---------- DATA PROVIDED ----------

-- ==== Sys2Proof/Machine/Dispatch.lean ====
section
/-! DEFINITION. One arm per instruction. -/

namespace Sys2Proof.Machine

def exec (i : Instr) (st : State) : Host.Outcome State Fault Refusal :=
  match i with
  | .andImm c s rn rd o => Sys2Proof.Machine.execAndImm c s rn rd o st
  | .andShift c s rn rd o => Sys2Proof.Machine.execAndShift c s rn rd o st
  | .andRegShift c s rn rd o => Sys2Proof.Machine.execAndRegShift c s rn rd o st
  | .eorImm c s rn rd o => Sys2Proof.Machine.execEorImm c s rn rd o st
  | .eorShift c s rn rd o => Sys2Proof.Machine.execEorShift c s rn rd o st
  | .eorRegShift c s rn rd o => Sys2Proof.Machine.execEorRegShift c s rn rd o st
  | .subImm c s rn rd o => Sys2Proof.Machine.execSubImm c s rn rd o st
  | .subShift c s rn rd o => Sys2Proof.Machine.execSubShift c s rn rd o st
  | .subRegShift c s rn rd o => Sys2Proof.Machine.execSubRegShift c s rn rd o st
  | .rsbImm c s rn rd o => Sys2Proof.Machine.execRsbImm c s rn rd o st
  | .rsbShift c s rn rd o => Sys2Proof.Machine.execRsbShift c s rn rd o st
  | .rsbRegShift c s rn rd o => Sys2Proof.Machine.execRsbRegShift c s rn rd o st
  | .addImm c s rn rd o => Sys2Proof.Machine.execAddImm c s rn rd o st
  | .addShift c s rn rd o => Sys2Proof.Machine.execAddShift c s rn rd o st
  | .addRegShift c s rn rd o => Sys2Proof.Machine.execAddRegShift c s rn rd o st
  | .adcImm c s rn rd o => Sys2Proof.Machine.execAdcImm c s rn rd o st
  | .adcShift c s rn rd o => Sys2Proof.Machine.execAdcShift c s rn rd o st
  | .adcRegShift c s rn rd o => Sys2Proof.Machine.execAdcRegShift c s rn rd o st
  | .sbcImm c s rn rd o => Sys2Proof.Machine.execSbcImm c s rn rd o st
  | .sbcShift c s rn rd o => Sys2Proof.Machine.execSbcShift c s rn rd o st
  | .sbcRegShift c s rn rd o => Sys2Proof.Machine.execSbcRegShift c s rn rd o st
  | .rscImm c s rn rd o => Sys2Proof.Machine.execRscImm c s rn rd o st
  | .rscShift c s rn rd o => Sys2Proof.Machine.execRscShift c s rn rd o st
  | .rscRegShift c s rn rd o => Sys2Proof.Machine.execRscRegShift c s rn rd o st
  | .tstImm c rn rd o => Sys2Proof.Machine.execTstImm c rn rd o st
  | .tstImmS0 c _ _ _ => Sys2Proof.Machine.execTstImmS0 c st
  | .tstShift c rn rd o => Sys2Proof.Machine.execTstShift c rn rd o st
  | .tstShiftS0 c _ _ _ => Sys2Proof.Machine.execTstShiftS0 c st
  | .tstRegShift c rn rd o => Sys2Proof.Machine.execTstRegShift c rn rd o st
  | .tstRegShiftS0 c _ _ _ => Sys2Proof.Machine.execTstRegShiftS0 c st
  | .teqImm c rn rd o => Sys2Proof.Machine.execTeqImm c rn rd o st
  | .teqImmS0 c _ _ _ => Sys2Proof.Machine.execTeqImmS0 c st
  | .teqShift c rn rd o => Sys2Proof.Machine.execTeqShift c rn rd o st
  | .teqShiftS0 c _ _ _ => Sys2Proof.Machine.execTeqShiftS0 c st
  | .teqRegShift c rn rd o => Sys2Proof.Machine.execTeqRegShift c rn rd o st
  | .teqRegShiftS0 c _ _ _ => Sys2Proof.Machine.execTeqRegShiftS0 c st
  | .cmpImm c rn rd o => Sys2Proof.Machine.execCmpImm c rn rd o st
  | .cmpImmS0 c _ _ _ => Sys2Proof.Machine.execCmpImmS0 c st
  | .cmpShift c rn rd o => Sys2Proof.Machine.execCmpShift c rn rd o st
  | .cmpShiftS0 c _ _ _ => Sys2Proof.Machine.execCmpShiftS0 c st
  | .cmpRegShift c rn rd o => Sys2Proof.Machine.execCmpRegShift c rn rd o st
  | .cmpRegShiftS0 c _ _ _ => Sys2Proof.Machine.execCmpRegShiftS0 c st
  | .cmnImm c rn rd o => Sys2Proof.Machine.execCmnImm c rn rd o st
  | .cmnImmS0 c _ _ _ => Sys2Proof.Machine.execCmnImmS0 c st
  | .cmnShift c rn rd o => Sys2Proof.Machine.execCmnShift c rn rd o st
  | .cmnShiftS0 c _ _ _ => Sys2Proof.Machine.execCmnShiftS0 c st
  | .cmnRegShift c rn rd o => Sys2Proof.Machine.execCmnRegShift c rn rd o st
  | .cmnRegShiftS0 c _ _ _ => Sys2Proof.Machine.execCmnRegShiftS0 c st
  | .orrImm c s rn rd o => Sys2Proof.Machine.execOrrImm c s rn rd o st
  | .orrShift c s rn rd o => Sys2Proof.Machine.execOrrShift c s rn rd o st
  | .orrRegShift c s rn rd o => Sys2Proof.Machine.execOrrRegShift c s rn rd o st
  | .movImm c s rn rd o => Sys2Proof.Machine.execMovImm c s rn rd o st
  | .movShift c s rn rd o => Sys2Proof.Machine.execMovShift c s rn rd o st
  | .movRegShift c s rn rd o => Sys2Proof.Machine.execMovRegShift c s rn rd o st
  | .bicImm c s rn rd o => Sys2Proof.Machine.execBicImm c s rn rd o st
  | .bicShift c s rn rd o => Sys2Proof.Machine.execBicShift c s rn rd o st
  | .bicRegShift c s rn rd o => Sys2Proof.Machine.execBicRegShift c s rn rd o st
  | .mvnImm c s rn rd o => Sys2Proof.Machine.execMvnImm c s rn rd o st
  | .mvnShift c s rn rd o => Sys2Proof.Machine.execMvnShift c s rn rd o st
  | .mvnRegShift c s rn rd o => Sys2Proof.Machine.execMvnRegShift c s rn rd o st
  | .mul c s rd _ rs rm => Sys2Proof.Machine.execMul c s rd rs rm st
  | .mla c s rd rn rs rm => Sys2Proof.Machine.execMla c s rd rn rs rm st
  | .unallocB c _ _ => Sys2Proof.Machine.execUnallocB c st
  | .unallocD c _ _ => Sys2Proof.Machine.execUnallocD c st
  | .unallocF c _ _ => Sys2Proof.Machine.execUnallocF c st
  | .unalloc4 c _ _ => Sys2Proof.Machine.execUnalloc4 c st
  | .unalloc8 c _ _ => Sys2Proof.Machine.execUnalloc8 c st
  | .unallocC c _ _ => Sys2Proof.Machine.execUnallocC c st
  | .ldrImm c p u w rn rd off => Sys2Proof.Machine.execLdrImm c p u w rn rd off st
  | .ldrReg c p u w rn rd o => Sys2Proof.Machine.execLdrReg c p u w rn rd o st
  | .strImm c p u w rn rd off => Sys2Proof.Machine.execStrImm c p u w rn rd off st
  | .strReg c p u w rn rd o => Sys2Proof.Machine.execStrReg c p u w rn rd o st
  | .ldrbImm c p u w rn rd off => Sys2Proof.Machine.execLdrbImm c p u w rn rd off st
  | .ldrbReg c p u w rn rd o => Sys2Proof.Machine.execLdrbReg c p u w rn rd o st
  | .strbImm c p u w rn rd off => Sys2Proof.Machine.execStrbImm c p u w rn rd off st
  | .strbReg c p u w rn rd o => Sys2Proof.Machine.execStrbReg c p u w rn rd o st
  | .undefinedA c x y => Sys2Proof.Machine.execUndefinedA c x y st
  | .undefinedB c x y z => Sys2Proof.Machine.execUndefinedB c x y z st
  | .ldm c p u s w rn list => Sys2Proof.Machine.execLdm c p u s w rn list st
  | .stm c p u s w rn list => Sys2Proof.Machine.execStm c p u s w rn list st
  | .b c off => Sys2Proof.Machine.execB c off st
  | .bl c off => Sys2Proof.Machine.execBl c off st
  | .ldc c p u n w rn crd cp off => Sys2Proof.Machine.execLdc c p u n w rn crd cp off st
  | .stc c p u n w rn crd cp off => Sys2Proof.Machine.execStc c p u n w rn crd cp off st
  | .cdp c opc crn crd cp info crm => Sys2Proof.Machine.execCdp c opc crn crd cp info crm st
  | .mrc c opc crn rd cp info crm => Sys2Proof.Machine.execMrc c opc crn rd cp info crm st
  | .mcr c opc crn rd cp info crm => Sys2Proof.Machine.execMcr c opc crn rd cp info crm st
  | .swi c _ => Sys2Proof.Machine.execSwi c st

end Sys2Proof.Machine
end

----------

From the data, collect all lines where the string "list" appears.

  | .ldm c p u s w rn list => Sys2Proof.Machine.execLdm c p u s w rn list st
  | .stm c p u s w rn list => Sys2Proof.Machine.execStm c p u s w rn list st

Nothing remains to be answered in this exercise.